More distractions: Manny’s best year ever, the absence of “clutch” in VORP, and more fun with numbers

August 7th, 2006 → 11:28 am @ // No Comments

Last night, the enigma known as Eric Van wrote that Manny Ramirez was having the second-best year of his career, as measured by VORP.

(A very quick primer: VORP stands for Value Over Replacement Player, and measures the number of runs a given player produces over a replacement-level backup at his position, with replacement level being more or less defined as a scrub you can promote from AAA for minimal value, or, to put it another way, someone slightly better than Kevin Millar, circa 2006.)

So far this year, Manny’s clocking in at a 55.1 VORP, tops among batters on the Red Sox* (and fifth in all of baseball). Since VORP measures both quantity as well as quality, this figure needs to be multiplied by 1.47 (the Sox have played 110 out of 162 games; 162/110=1.47) to get the projected VORP for the season, bringing Manny to 80.0 (and David Ortiz to 77.61). The only time Manny has had a better VORP score in his remarkably consistent career was in 2000, his last year with the Cleveland Indians, when he put up a VORP of 81.3, which means that Eric’s right when he says Manny’s having the second best year of his career. And it also means that it’s Manny, and not Ortiz, who should be the team MVP…never mind the league MVP. Right?

Well, that depends. First off, there are plenty of problems with VORP. (One of the biggest ones, in my mind, is the assumption that the replacement for a player will be a scrub. There are plenty of cases — injury history, an inability to hit left-handers, etc — in which a club prepares for a player not being able to suit up for 162 games.) For the sake of this discussion — which is considering whether 2006 is actually the second-best year of Manny Ramirez’s career — let’s focus on the problems with combining quality with quantity. If you look solely at the stats Manny put up in the games he did play (and average out a full season of Mannyness to 155 games, which is exactly what he’s on pace for this year), 2006 is actually the fourth best year of his career, trailing 2000, 1999 (projected 155-game VORP of 82.5), and 2002, when Manny put up a 75.4 VORP in just 120 games, which projects out to 97.4. (Since we’ve only played about 68 percent of the season, it seems more than fair to extrapolate out past years in much the same way we’re extrapolating out the rest of this season.)

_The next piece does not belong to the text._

-- ==== Sys2Proof/Laws/Parts.lean ====
section
/-! SUPPORT. Laws of the named updates of one part each: every other part and every register field stays as it is. -/
namespace Sys2Proof.Machine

As far as MVP goes, one thing VORP does not take into account is the kind of situational hitting that David Ortiz does so well, those situations being the bottom of the ninth inning with the Red Sox either tied or trailing. I’m convinced that there is such a thing as “clutch” hitting; just because we haven’t figured out a way to precisely quantify it doesn’t mean it shouldn’t be considered. (There’s obviously the inverse: instances where a batter presses and therefore doesn’t perform as well. Last year, when Jason Varitek hit his first career grand slam, John Henry let out an audible sigh of relief…not only because of the four runs, but because Tek had finally gotten that monkey off his back. See also Rodriguez, Alex.) Another thing VORP doesn’t take into account–and admittedly doesn’t try to take into account–is bang for the buck. Ortiz is making $6.5 million this year while Manny’s pulling in $18,279,000, which means the Red Sox are paying Manny $228,487 for every run he scores over a replacement player, while paying Ortiz $84,440. (There are some reports that indicate the four-year, $12.5-million-a-year contract extension Ortiz signed this past April also bumped his 2006 salary up to $12.5 million. If that’s true, he’s being paid $162,337 for each run he’s worth over a replacement-level DH.)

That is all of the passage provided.